Although Dr. Johnson later stated that Nickola was "totally disabled," the ALJ explained that he was not giving much weight to this changed opinion because it was inconsistent with notes by Dr. Johnson in which he stated that Nickola's condition had not changed over the past three years, and inconsistent with other objective evidence in the record. This was an adequate basis upon which to reject Dr. Johnson's more restrictive opinion. See 20 C.F.R. § 404.1527(d)(2) (opinion of treating source that is not well-supported or is inconsistent with other substantial evidence in record need not be given controlling weight).

This evidence provides substantial support for the ALJ's conclusion that Nickola is physically and mentally able to perform a limited range of sedentary work in spite of his documented impairments. Nonetheless, the ALJ's overall conclusion that Nickola is not disabled cannot be sustained. The ALJ's decision does not indicate that he considered Nickola's testimony concerning his bowel-related symptoms and their effect on his ability to work on an eight-hour-a-day, five-day-a-week basis. Although Nickola's testimony at the hearing indicated that he would be unable to sustain competitive employment because of frequent vomiting, stomach cramps and diarrhea, the ALJ did not mention any of this testimony except indirectly, when he found that

[t]he claimant's subjective complaints and allegations about his limitations and impairments are not fully credible and, when considered in light of all the objective medical evidence and clinical findings as well as the record as a whole, do not reflect an individual who is so impaired as to be incapable of engaging in any substantial gainful activity. 20 C.F.R. § 404.1529 and SSR 96-7p.

A.R. 19-20.

The problem with this boilerplate conclusion is that it fails to explain what objective or other evidence led the ALJ to conclude that Nickola's bowel symptoms were not severe enough to prevent him from working on a regular and continuing basis.

According to the commissioner's rulings, "[t]he RFC assessment must include a discussion of why reported symptom-related functional limitations and restrictions can or cannot reasonably be accepted as consistent with the medical and other evidence." SSR 96-8p (emphasis added).
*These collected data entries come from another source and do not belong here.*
-- ==== Sys2Proof/Machine/Compress.lean ====
section
/-! DEFINITION. The phases of COMPRESS (46_commands.md R222): the sliding window (42_window.md R150 to R156) and the
token decision (44_token.md R180 to R182). Each definition is one named operation. -/

namespace Sys2Proof.Machine

/-- C_INIT (R222, R46, R150): the buffer check before any transaction, the writer emptied, WIN[0..N-F) <- C, the
pointers at their start. No cell holds a value from an earlier command (R39, R40). -/
def compressInit (p : ParamSet) (s : State) : Res Unit :=
  if s.build.wbufBytes < 2 * p.n then .ended (endCommand .bufferTooSmall s)
  else
    .ok ()
      { s with
        bw := { acc := 0, cnt := 0 }
        win := memFill p.dict p.c
        cp := { r := p.dict, s := 0, be := p.dict }
        seq := .busy .cFill }

/-- One round of FILL (R151): the loop test, then one SrcRead. The loop ends at a full window or at End. -/
def fillOp (p : ParamSet) (s : State) : Res Unit :=
  if s.cp.be < 2 * p.n then
    match srcRead s with
    | .waits => .waits s
    | .got .endOfData s' => .ok () { s' with seq := .busy .cSearch }
    | .got (.err e) s' => .ended (endCommand (.readError e) s')
    | .got (.byte b) s' =>
      onAccess (winWrite s'.cp.be b s') s' fun s'' =>
        .ok () { s'' with cp := { s''.cp with be := s''.cp.be + 1 } }
  else .ok () { s with seq := .busy .cSearch }

/-- C_SEARCH (R152): the loop test, `f1 = min(F, bufferEnd - r)` and SEARCH(WIN, s, r, f1); at the loop's exit,
FLUSH is next (R156). -/
def compressSearch (p : ParamSet) (s : State) : Res Unit :=
  if s.cp.r < s.cp.be then
    onAccess (searchMatch (winRead s) s.cp.s s.cp.r (min p.f (s.cp.be - s.cp.r)) s.sr) s fun q =>
      .ok () { s with sr := q, seq := .busy .cEmit }
  else .ok () { s with seq := .busy .cFlush }

/-- C_EMIT, ENCODE_TOKEN (R180): a literal when `y <= P` (and `y` becomes 1), else a match at offset `x & MASK`
(R182). The fields are written by the next phase. -/
def compressEmit (p : ParamSet) (s : State) : Res Unit :=
  if s.sr.y ≤ p.p then
    onAccess (winRead s s.cp.r) s fun b =>
      .ok () { s with sr := { s.sr with y := 1 }, seq := .busy (.cWrite (encodeFields p (.lit b))) }
  else
    .ok () { s with seq := .busy (.cWrite (encodeFields p (.matchTok (s.sr.x &&& p.mask) s.sr.y))) }

/-- The fields of the token, then the advance of r and s by the consumed length (R153) and the compaction test
`r >= 2N - F` (R152, C12). -/
def compressWrite (p : ParamSet) (fs : List Field) (s : State) : Res Unit :=
  (writeFields emitSink .cWrite fs s).andThen fun written s' =>
    if written then
      .ok ()
        { s' with
          cp := { s'.cp with r := s'.cp.r + s'.sr.y, s := s'.cp.s + s'.sr.y }
          seq := .busy (if s'.cp.r + s'.sr.y ≥ 2 * p.n - p.f then .cCompact else .cSearch) }
    else .ok () s'

/-- C_COMPACT (R155): WIN[N..2N) copied to WIN[0..N), then bufferEnd, r and s less N, then the refill. -/
def compactOp (p : ParamSet) (s : State) : Res Unit :=
  if s.build.wbufBytes < 2 * p.n then .faulted .winIndexOutOfRange
  else
    .ok ()
      { s with
        win := memMoveDown p.n s.win
        cp := { r := s.cp.r - p.n, s := s.cp.s - p.n, be := s.cp.be - p.n }
        seq := .busy .cRefill }

/-- C_FLUSH (R132, R222). -/
def compressFlush (s : State) : Res Unit :=
  (flushBits emitSink s).andThen fun _ s' => .ok () { s' with seq := .busy .cFinish }

end Sys2Proof.Machine
end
Furthermore, in evaluating the credibility of statements supporting a Social Security application, an ALJ must comply with the requirements of Social Security Ruling 96-7p. Brindisi v. Barnhart, 315 F.3d 783, 787 (7th Cir. 2003). According to that ruling, whenever a claimant's statements about his limitations are not substantiated by objective medical evidence, an ALJ must making a finding on the credibility of the individual's statements by considering the entire record, including evidence concerning the individual's daily activities; the location, duration and frequency of pain or other symptoms; factors that precipitate or aggravate the symptoms; medication and its side effects; and treatment or pain relief measures. In addition, SSR 96-7p requires ALJs to articulate the reasons behind credibility evaluations:

The reasons for the credibility finding must be grounded in the evidence and articulated in the determination or decision. It is not sufficient to make a conclusory statement that "the individual's allegations have been considered" or that "the allegations are (or are not) credible.". . . The determination or decision must contain specific reasons for the finding on credibility, supported by the evidence in the case record, and must be sufficiently specific to make clear to the individual and to any subsequent reviewers the weight the adjudicator gave to the individual's statements and the reasons for that weight.

1996 WL 374186, at *4 (S.S.A. July 2, 1996). As the Seventh Circuit has explained, "[w]ithout an adequate explanation, neither the applicant nor subsequent reviewers will have a fair sense of how the applicant's testimony is weighed." Steele v. Barnhart, 290 F.3d 936, 942 (7th Cir. 2002).

The ALJ's purported analysis of the SSR 96-7p factors fails to explain how the ALJ weighed plaintiff's testimony concerning his bowel symptoms. The ALJ merely recites various pieces of evidence without explaining their significance. For example, the ALJ noted that "On 2-10-00, the claimant stated that he had been fired from his last job because he missed too much work." AR 17. Why does the ALJ think this fact is important? Perhaps he means to imply that Nickola is a slacker whose testimony should not be trusted. But he never says so, and in any event, the record would not support such an implication because Nickola explained at the hearing that the reason he had missed so much work was because of his bowel problems.

As a second example, the ALJ notes that Nickola told one doctor that "he enjoyed watching television, reading, and fishing. He stated that he drove a vehicle." AR 17. Okay, but how do those statements contradict Nickola's testimony that he vomits on an average of three to four days a week?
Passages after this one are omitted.